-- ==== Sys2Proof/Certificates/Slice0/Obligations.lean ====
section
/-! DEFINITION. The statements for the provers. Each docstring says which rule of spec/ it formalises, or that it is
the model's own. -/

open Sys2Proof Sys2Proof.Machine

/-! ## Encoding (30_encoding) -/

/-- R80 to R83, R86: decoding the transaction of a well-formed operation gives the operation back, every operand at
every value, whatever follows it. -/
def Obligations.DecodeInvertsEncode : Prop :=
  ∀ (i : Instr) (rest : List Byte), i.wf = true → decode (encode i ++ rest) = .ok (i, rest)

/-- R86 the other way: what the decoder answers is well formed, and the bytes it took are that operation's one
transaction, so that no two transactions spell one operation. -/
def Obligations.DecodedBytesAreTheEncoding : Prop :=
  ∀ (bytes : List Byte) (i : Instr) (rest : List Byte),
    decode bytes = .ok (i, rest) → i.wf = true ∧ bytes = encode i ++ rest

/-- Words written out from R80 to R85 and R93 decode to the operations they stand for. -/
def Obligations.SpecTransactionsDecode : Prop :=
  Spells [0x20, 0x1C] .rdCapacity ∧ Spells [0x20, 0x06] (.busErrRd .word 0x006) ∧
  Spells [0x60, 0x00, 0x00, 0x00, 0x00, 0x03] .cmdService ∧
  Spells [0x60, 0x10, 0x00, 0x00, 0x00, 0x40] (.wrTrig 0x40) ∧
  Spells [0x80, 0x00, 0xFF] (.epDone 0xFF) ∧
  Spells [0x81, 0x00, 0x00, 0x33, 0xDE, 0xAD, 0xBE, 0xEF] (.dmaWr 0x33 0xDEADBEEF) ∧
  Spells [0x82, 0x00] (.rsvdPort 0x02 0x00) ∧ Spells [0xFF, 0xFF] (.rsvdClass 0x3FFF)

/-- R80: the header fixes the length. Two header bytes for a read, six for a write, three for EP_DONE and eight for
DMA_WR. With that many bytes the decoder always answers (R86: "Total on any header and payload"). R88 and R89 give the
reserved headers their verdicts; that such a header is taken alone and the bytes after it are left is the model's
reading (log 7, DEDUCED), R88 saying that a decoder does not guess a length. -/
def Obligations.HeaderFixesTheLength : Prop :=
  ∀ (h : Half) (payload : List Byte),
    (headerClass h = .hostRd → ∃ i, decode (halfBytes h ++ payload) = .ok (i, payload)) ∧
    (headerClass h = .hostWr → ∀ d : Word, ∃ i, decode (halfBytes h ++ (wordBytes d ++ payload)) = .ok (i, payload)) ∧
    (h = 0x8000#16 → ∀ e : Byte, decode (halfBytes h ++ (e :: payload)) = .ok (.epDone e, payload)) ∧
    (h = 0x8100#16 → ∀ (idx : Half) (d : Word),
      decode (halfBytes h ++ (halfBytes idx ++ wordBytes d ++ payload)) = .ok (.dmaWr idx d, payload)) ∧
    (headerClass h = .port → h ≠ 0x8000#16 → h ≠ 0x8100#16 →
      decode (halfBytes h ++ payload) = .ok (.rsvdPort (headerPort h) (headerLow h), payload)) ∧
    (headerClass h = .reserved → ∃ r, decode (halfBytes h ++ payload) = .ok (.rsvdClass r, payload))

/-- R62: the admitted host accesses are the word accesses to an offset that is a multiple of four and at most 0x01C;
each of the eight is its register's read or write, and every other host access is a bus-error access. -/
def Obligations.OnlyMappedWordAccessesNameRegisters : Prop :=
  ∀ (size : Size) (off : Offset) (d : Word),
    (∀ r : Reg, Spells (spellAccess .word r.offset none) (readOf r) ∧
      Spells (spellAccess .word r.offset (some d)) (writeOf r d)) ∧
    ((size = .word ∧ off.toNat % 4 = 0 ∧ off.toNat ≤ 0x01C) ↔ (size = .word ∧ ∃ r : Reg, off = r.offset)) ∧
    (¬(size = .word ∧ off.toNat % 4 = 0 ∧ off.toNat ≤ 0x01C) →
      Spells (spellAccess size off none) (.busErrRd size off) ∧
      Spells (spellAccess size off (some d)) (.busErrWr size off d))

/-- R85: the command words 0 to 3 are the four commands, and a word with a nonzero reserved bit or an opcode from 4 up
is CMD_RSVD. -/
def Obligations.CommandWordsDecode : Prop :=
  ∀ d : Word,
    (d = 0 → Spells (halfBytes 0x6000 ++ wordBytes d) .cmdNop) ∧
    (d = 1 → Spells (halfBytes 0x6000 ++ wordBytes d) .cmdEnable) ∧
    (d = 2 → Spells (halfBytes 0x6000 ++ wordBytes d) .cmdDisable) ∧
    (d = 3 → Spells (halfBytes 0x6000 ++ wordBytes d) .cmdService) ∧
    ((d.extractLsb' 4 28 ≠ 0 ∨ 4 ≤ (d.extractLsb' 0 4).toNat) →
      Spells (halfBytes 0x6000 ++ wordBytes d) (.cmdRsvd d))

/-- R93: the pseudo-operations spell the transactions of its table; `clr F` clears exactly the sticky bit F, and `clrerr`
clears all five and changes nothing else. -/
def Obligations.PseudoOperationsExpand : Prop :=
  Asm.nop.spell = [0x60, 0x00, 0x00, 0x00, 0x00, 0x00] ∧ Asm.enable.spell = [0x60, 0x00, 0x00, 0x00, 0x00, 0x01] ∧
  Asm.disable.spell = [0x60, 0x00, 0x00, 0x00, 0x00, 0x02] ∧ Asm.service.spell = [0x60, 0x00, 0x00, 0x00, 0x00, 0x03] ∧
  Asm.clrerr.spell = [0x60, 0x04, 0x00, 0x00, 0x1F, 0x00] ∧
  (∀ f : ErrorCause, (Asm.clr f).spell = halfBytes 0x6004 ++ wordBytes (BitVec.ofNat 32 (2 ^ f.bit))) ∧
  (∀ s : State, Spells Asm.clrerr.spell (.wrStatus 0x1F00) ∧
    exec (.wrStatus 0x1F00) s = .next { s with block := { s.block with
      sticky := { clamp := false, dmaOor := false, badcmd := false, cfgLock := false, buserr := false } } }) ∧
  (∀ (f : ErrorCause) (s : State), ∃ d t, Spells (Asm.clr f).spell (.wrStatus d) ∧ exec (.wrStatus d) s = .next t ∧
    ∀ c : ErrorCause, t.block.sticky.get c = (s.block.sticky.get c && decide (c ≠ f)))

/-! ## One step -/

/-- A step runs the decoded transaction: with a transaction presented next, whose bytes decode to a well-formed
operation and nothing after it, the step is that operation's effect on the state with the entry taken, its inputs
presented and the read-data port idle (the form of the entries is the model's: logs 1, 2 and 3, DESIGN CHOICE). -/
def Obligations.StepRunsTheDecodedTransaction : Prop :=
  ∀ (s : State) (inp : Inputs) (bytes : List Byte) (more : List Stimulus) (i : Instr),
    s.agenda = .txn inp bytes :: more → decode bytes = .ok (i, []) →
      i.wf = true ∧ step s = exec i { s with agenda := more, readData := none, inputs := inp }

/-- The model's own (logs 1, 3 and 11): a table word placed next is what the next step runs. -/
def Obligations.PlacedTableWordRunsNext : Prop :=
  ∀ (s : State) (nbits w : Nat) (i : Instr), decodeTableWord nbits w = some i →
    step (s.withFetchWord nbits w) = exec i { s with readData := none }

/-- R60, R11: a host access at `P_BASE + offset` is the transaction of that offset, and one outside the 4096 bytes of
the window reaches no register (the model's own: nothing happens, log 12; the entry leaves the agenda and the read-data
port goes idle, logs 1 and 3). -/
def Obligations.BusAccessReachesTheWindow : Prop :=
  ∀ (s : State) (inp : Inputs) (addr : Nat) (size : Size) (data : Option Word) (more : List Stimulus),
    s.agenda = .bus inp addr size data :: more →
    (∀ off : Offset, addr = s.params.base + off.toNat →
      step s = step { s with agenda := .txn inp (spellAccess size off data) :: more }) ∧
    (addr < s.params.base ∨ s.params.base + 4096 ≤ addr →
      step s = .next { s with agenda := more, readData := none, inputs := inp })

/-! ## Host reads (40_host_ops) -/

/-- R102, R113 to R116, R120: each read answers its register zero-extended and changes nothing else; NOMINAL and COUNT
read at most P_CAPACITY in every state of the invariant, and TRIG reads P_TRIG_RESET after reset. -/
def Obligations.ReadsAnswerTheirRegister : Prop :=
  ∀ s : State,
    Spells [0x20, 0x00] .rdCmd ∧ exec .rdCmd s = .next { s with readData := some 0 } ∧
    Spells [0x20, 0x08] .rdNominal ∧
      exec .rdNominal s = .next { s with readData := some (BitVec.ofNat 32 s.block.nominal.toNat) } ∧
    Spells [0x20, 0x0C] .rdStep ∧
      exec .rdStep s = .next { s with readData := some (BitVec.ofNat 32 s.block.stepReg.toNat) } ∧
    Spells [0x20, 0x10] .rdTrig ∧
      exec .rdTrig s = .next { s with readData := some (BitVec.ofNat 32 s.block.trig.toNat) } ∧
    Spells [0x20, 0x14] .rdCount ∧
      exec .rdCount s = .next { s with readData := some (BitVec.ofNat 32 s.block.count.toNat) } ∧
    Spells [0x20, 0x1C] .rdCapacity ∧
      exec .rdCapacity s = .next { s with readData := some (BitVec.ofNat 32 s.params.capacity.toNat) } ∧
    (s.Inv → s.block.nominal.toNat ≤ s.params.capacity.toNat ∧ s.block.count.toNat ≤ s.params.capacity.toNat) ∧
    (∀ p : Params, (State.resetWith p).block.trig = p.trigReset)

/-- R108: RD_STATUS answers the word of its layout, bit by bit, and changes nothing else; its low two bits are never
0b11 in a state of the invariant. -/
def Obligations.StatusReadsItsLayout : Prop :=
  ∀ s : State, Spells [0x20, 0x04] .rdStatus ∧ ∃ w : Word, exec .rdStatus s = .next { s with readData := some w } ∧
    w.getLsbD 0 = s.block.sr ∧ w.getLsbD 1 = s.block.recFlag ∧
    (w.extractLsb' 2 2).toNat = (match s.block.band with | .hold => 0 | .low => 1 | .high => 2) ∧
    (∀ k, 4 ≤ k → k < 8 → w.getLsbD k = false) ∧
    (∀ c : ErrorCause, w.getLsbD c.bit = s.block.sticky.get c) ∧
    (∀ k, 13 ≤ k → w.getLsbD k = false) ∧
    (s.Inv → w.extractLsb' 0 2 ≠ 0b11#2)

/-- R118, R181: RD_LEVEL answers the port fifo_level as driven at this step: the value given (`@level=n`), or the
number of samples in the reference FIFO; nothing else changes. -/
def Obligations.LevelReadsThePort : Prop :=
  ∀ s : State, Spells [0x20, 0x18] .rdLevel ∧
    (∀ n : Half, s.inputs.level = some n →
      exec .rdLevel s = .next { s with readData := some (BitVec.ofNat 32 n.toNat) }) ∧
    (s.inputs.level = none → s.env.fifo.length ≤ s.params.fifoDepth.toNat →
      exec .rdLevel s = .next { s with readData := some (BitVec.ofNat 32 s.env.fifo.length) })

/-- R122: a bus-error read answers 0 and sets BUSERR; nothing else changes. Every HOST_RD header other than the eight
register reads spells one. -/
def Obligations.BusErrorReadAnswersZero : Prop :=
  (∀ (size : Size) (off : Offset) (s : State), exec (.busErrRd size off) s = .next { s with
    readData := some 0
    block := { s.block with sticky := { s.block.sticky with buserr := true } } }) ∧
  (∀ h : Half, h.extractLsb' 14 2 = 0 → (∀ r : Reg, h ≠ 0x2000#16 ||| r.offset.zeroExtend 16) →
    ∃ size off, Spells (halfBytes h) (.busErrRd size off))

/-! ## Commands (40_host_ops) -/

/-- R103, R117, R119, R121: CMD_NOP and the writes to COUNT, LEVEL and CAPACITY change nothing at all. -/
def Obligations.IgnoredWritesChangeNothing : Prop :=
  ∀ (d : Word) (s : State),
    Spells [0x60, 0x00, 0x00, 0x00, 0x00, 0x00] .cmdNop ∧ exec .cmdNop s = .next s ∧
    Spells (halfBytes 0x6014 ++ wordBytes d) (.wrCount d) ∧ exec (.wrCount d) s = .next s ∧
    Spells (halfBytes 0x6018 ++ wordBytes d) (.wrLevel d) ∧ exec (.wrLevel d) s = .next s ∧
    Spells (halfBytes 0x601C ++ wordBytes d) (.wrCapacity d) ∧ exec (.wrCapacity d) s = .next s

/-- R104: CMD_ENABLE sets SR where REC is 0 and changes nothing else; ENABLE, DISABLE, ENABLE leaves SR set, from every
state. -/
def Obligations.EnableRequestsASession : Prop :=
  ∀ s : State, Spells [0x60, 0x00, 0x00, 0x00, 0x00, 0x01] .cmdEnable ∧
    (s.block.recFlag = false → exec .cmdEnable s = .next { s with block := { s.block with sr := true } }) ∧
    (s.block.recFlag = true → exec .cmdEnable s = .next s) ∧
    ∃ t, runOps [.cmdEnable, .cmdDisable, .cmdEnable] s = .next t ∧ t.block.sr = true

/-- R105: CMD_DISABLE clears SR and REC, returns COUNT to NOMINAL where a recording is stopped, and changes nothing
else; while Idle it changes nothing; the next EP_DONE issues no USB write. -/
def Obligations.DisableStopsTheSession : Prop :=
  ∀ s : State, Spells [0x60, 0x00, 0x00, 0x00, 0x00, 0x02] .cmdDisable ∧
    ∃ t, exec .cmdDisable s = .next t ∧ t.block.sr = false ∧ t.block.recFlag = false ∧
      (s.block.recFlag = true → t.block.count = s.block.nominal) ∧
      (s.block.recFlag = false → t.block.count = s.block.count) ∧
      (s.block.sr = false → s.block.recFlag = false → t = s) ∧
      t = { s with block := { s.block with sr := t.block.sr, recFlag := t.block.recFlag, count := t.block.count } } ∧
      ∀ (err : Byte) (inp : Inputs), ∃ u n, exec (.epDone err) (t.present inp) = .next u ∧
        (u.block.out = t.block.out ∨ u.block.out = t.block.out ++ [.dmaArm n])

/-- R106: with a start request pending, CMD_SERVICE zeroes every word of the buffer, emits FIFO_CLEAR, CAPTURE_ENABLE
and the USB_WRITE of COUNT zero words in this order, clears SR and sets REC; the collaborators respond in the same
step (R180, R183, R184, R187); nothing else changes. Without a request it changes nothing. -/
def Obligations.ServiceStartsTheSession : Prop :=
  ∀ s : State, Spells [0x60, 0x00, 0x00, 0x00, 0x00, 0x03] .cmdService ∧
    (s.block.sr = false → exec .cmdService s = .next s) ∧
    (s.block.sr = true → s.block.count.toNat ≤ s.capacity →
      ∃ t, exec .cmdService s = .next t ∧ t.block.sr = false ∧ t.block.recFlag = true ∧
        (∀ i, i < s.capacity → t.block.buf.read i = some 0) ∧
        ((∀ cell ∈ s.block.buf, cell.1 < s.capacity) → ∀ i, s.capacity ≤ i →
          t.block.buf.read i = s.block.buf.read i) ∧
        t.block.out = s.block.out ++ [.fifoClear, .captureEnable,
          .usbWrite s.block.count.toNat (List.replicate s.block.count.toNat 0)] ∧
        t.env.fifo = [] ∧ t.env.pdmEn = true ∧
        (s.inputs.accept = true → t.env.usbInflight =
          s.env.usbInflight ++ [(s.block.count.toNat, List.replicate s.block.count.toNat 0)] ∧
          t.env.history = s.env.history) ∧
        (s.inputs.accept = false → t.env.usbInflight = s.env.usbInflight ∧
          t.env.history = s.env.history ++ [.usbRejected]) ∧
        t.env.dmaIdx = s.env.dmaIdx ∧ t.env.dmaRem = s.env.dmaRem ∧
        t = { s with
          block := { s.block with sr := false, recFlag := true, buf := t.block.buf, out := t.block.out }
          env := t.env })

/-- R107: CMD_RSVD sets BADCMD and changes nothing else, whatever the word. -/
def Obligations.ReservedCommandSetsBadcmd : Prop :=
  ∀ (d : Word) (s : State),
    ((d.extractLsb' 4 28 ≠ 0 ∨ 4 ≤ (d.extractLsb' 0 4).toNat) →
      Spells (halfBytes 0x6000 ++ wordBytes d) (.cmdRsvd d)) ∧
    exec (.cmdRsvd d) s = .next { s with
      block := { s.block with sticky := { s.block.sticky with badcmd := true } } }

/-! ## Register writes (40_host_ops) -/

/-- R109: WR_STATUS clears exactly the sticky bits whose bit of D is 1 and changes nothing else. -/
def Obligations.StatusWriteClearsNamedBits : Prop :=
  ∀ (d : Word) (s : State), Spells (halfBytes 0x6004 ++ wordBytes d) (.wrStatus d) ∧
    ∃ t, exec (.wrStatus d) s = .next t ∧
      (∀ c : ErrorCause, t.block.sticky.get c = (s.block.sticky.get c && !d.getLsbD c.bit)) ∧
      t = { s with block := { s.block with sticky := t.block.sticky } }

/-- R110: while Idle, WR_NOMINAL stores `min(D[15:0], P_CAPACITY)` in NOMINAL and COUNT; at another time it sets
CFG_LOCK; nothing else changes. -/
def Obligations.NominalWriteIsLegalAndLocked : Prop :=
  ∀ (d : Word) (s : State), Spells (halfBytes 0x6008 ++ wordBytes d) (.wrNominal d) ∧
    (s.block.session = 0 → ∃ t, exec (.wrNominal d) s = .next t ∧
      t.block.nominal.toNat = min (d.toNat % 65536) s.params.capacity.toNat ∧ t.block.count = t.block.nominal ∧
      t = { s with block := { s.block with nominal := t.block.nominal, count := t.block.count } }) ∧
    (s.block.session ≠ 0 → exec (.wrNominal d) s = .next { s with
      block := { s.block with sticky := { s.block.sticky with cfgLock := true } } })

**INSTRUCTIONS FOR THE TASK**
Where does "spellAccess" appear in the listing? Show every line that has it.

**FINISHED EXERCISE**
    (∀ r : Reg, Spells (spellAccess .word r.offset none) (readOf r) ∧
      Spells (spellAccess .word r.offset (some d)) (writeOf r d)) ∧
      Spells (spellAccess size off none) (.busErrRd size off) ∧
      Spells (spellAccess size off (some d)) (.busErrWr size off d))
      step s = step { s with agenda := .txn inp (spellAccess size off data) :: more }) ∧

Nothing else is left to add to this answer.